What is the solution space for the following union?

typedef enum logic[1:0]{SMALL_SIZE=0, MEDIUM=1, BIG=2} size_t;
typedef enum logic[1:0]{SMALL=0,LARGE=3} size_1_t;
typedef union packed {
  size_t size;
  size_1_t size_1;
  logic[1:0] bit_val;
} sample_union;

Constraining size_1 to value LARGE results in constraint solver error

Solver failed when solving following set of constraints
rand bit[1:0] s1; // rand_mode = ON

constraint INTERNAL_0 // (constraint_mode = ON)
{
((s1 inside {2’h0, 2’h3}) && (s1 inside {[2’h0:2’h2]}));
}
constraint WITH_CONSTRAINT // (from this) (constraint_mode = ON) (testbench.sv:58)
{
(s1 == my_package::size_1_t::LARGE);
}

=======================================================

How can I get the constraint to work and why is the internal constraint ANDing the two enums?

Full code is below

package my_package;
typedef enum logic[1:0]{SMALL_SIZE=0, MEDIUM=1, BIG=2} size_t;
typedef enum logic[1:0]{SMALL=0,LARGE=3} size_1_t;
typedef union packed {
  size_t size;
  size_1_t size_1;
  logic[1:0] bit_val;
} sample_union;

class Base;
  // Properties
  rand bit test_result;
  rand sample_union s1;

endclass

endpackage

module GRG_constraint;
  import my_package::*;

  Base  B_h;
  bit result;
  
initial begin
  B_h = new;  
  if(B_h.randomize() with {
    s1.size_1 == LARGE;
  })
    $display("B_h.s1.size_1 = %0s",B_h.s1.size_1.name());
	else
	  $error("Failed to randomize Base");    
    #10;

end

endmodule

In reply to prang:

This is one of the clarifications made to the recent 1800-2017 LRM. The solver is not allowed to choose a value that lies outside the set of named values of the enum type.
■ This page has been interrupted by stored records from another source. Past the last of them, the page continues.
/-- Settles O36, row by row. -/
theorem endpointRows : Obligations.EndpointRows := by
  intro s
  refine ⟨fun tag t data last htag => ⟨fun ch => readCompletion_toPump htag data last, readCompletion_elsewhere htag data last,
      readCompletion_poisoned htag data last, readCompletion_refused htag data last⟩,
    fun tag f data bad htag hlate => ⟨readCompletion_late htag hlate data false bad, readCompletion_late htag hlate data true bad⟩,
    fun tag t htag => readTimeout_fails htag,
    fun req r e hreq hfresh hright hlo hhi => translationCompletion_grants hreq hfresh hright hlo hhi,
    fun req r ok e hreq hstale => translationCompletion_stale hreq hstale ok e,
    fun req r e hreq hfresh => ⟨fun k f tag a n rest t hholds htag => ?_, fun f a d ro bad rest hholds => ?_, fun ch f a d ro bad rest hholds => ?_⟩,
    fun itag fn base size hanswers hdry => ?_,
    fun itag fn r hreq hfrozen hdone => invalidateCompletion_sent hreq hfrozen hdone⟩
  · rw [translationCompletion_refuses hreq hfresh, hholds, refuseFirst_read htag]
  · rw [translationCompletion_refuses hreq hfresh, hholds, refuseFirst_rx]
  · rw [translationCompletion_refuses hreq hfresh, hholds, refuseFirst_dest]
  · obtain ⟨waits, hexec⟩ := invalidateRequest_invalidates hanswers hdry itag base size
    exact ⟨_, hexec, rfl, ⟨_, rfl, rfl, rfl⟩, fun r hr hfn hover => stale_of_mem_mapWhere hr hfn hover, by constructor <;> simp⟩

end Sys2Proof.Machine
end

section
/-! SUPPORT. The privilege of the firmware commands (R104), with the obligation on it. -/

namespace Sys2Proof.Machine

open Sys2Proof

variable {op : OpInfo} {c : Cmd} {s : State}

theorem hasPriv_mailbox (s : State) (n : Nat) : hasPriv s (.mailbox n) = if n < 4 then false else (chanEntry s n).priv := rfl

/-- An open channel has no PRIV, and any other mailbox channel has that of its entry (R35, R70). -/
theorem hasPriv_mailbox_eq_false {n : Nat} (h : n < 4 ∨ (chanEntry s n).priv = false) : hasPriv s (.mailbox n) = false := by
  rw [hasPriv_mailbox]
  rcases h with h | h
  · exact if_pos h
  · rw [h, ite_self]

/-- Taking a command gives its channel no right. -/
theorem hasPriv_taken (op : OpInfo) (c : Cmd) (s : State) (ch : Chan) : hasPriv (taken op c s) ch = hasPriv s ch :=
  hasPriv_congr (samePlace_taken op c s).fwd (answers_taken op c s).units.chanTab ch

/-- A row that needs PRIV and that every device has, in a packet of the right length, is refused for the want of PRIV before R70 closes an open
channel to it. -/
theorem checks_noPriv (hcap : op.cap = none) (hknown : op.known = true) (hanywhere : op.noPath = false) (hneeds : op.priv = true)
    (hlen : op.len c = true) (hshort : c.payloadLen ≤ 4096) (hring : onVfRing c.chan = false) (hlacks : hasPriv s c.chan = false) :
    checks op .device c s = some (err stDenied 3) := by
  have hclass : classAbsent op s = false := by rw [classAbsent, hcap]
  rw [checks_of_length hclass hknown hlen hshort]
  simp [hring, hanywhere, hneeds, hlacks]

/-- Such a row at the device, on a mailbox channel without PRIV, is answered with nothing executed. -/
theorem noPriv_run {n : Nat} (hchan : c.chan = .mailbox n) (hlacks : n < 4 ∨ (chanEntry s n).priv = false) (ht : targetOf s c = .device)
    (hshort : c.payloadLen ≤ 4096) (hcap : op.cap = none) (hknown : op.known = true) (hanywhere : op.noPath = false) (hneeds : op.priv = true)
    (harr : Arrives op c s) (hreach : Reaches c s) (hlen : op.len c = true) (body : Body) :
    done (runCommand op body c s) = answered op c s (err stDenied 3) (taken op c s) := by
  have hring : onVfRing c.chan = false := by rw [hchan]; rfl
  have hnone : hasPriv (taken op c s) c.chan = false := by rw [hasPriv_taken, hchan, hasPriv_mailbox_eq_false hlacks]
  refine refused_run harr hreach ⟨by simp [ht], by simp [ht]⟩ ?_ body
  rw [ht]
  exact checks_noPriv hcap hknown hanywhere hneeds hlen hshort hring hnone

/-- Settles O19: each of the three rows needs PRIV, and the length that its packet has is the row's. -/
theorem firmwareNeedsPriv : Obligations.FirmwareNeedsPriv := by
  intro c img s n hchan hlacks ht hshort
  refine ⟨fun harr hreach hlen => ?_, fun harr hreach hlen => ?_, fun harr hreach hlen => ?_⟩
  · exact noPriv_run hchan hlacks ht hshort rfl rfl rfl rfl harr hreach (beq_iff_eq.mpr hlen) _
  · exact noPriv_run hchan hlacks ht hshort rfl rfl rfl rfl harr hreach (beq_iff_eq.mpr hlen) _
  · exact noPriv_run hchan hlacks ht hshort rfl rfl rfl rfl harr hreach (beq_iff_eq.mpr hlen) _

end Sys2Proof.Machine
end

section
/-! SUPPORT. Resets, power and the boot (R75 to R87, R470), with the obligations on them. -/

namespace Sys2Proof.Machine

open Sys2Proof

variable {s : State}

/-! ## What a reset leaves (R75, R77) -/

/-- Nothing differs but what has gone out of the pins. -/
def OnlyOut (s t : State) : Prop := ∃ o, t = { s with out := o }

theorem OnlyOut.refl (s : State) : OnlyOut s s := ⟨s.out, rfl⟩

theorem OnlyOut.emit {s t : State} (h : OnlyOut s t) (o : Out) : OnlyOut s (emit o t) := by
  obtain ⟨l, rfl⟩ := h
  exact ⟨o :: l, rfl⟩

theorem OnlyOut.ite {s t u : State} {p : Prop} [Decidable p] (ht : OnlyOut s t) (hu : OnlyOut s u) : OnlyOut s (if p then t else u) := by
  split
  · exact ht
  · exact hu

/-- The pins that a reset releases (R343, R345, R467) are all that it does to the state it has built. -/
theorem onlyOut_releasePins (t : State) (l : List (Nat × SynceSt)) (pps low : Bool) :
    let u := l.foldl (fun t (x : Nat × SynceSt) => if x.2.low then t else emit (.pinLevel (if x.1 = 0 then .syncE0 else .syncE1) false) t) t
    let v := if pps then emit (.pinLevel .ppsOut false) u else u
    OnlyOut t (if low then emit (.pinLevel .fault true) v else v) := by
  intro u v
  have hu : OnlyOut t u := foldl_keeps (P := OnlyOut t) (fun _ _ hx => .ite hx (hx.emit _)) l t (.refl t)
  have hv : OnlyOut t v := .ite (hu.emit _) hu
  exact .ite (hv.emit _) hv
This is something constraint solvers were already doing, just not documented.

In your union, 0 is the only value common to the two enum types.

I’m not sure what you are trying to accomplish with the packed union; there might be alternatives like created lists of values with queues or associative arrays.

In reply to dave_59:

The packed union containing enums is part of an interface struct, we ran into this issue while randomizing input values.

I looked at 2017 LRM and found this section. Is this the clarification you referred to?

If a rand variable of packed structure or packed untagged union type has a member of enum type,
the rules in 18.3 restricting the random values of an enum variable shall not apply to that member.
For example:

typedef enum bit [1:0] { A=2'b00, B=2'b11 } ab_e;
typedef struct packed {
ab_e ValidAB;
} VStructEnum;
typedef union packed {
ab_e ValidAB;
} VUnionEnum;

When randomizing a variable of type ab_e, the solver can only select a random value of 2’b00 or
2’b11 (A or B, respectively). However, when randomizing a variable of type VStructEnum or
VUnionEnum, the solver can select 2’b00, 2’b01, 2’b10 or 2’b11.

To me, this implies my standalone testcase should work. If I extend the definition of VUnionEnum as follows

typedef enum bit [1:0] { C=2'b01, D=2'b10 } cd_e;
typedef union packed {
ab_e ValidAB;
cd_e ValidCD;
} VUnionEnum;

when randomizing ValidCD, I have values b01 and b10 available. While randomizing ValidAB, I have values b00 and b11 available. While Randomizing VUnionEnum, I have all 4 values available. Is this right?

In reply to prang:
Sorry I missed the “packed” in your union declaration. This is yet another clarification in the LRM that many not be implemented in your tool. Please contact your tool vendor.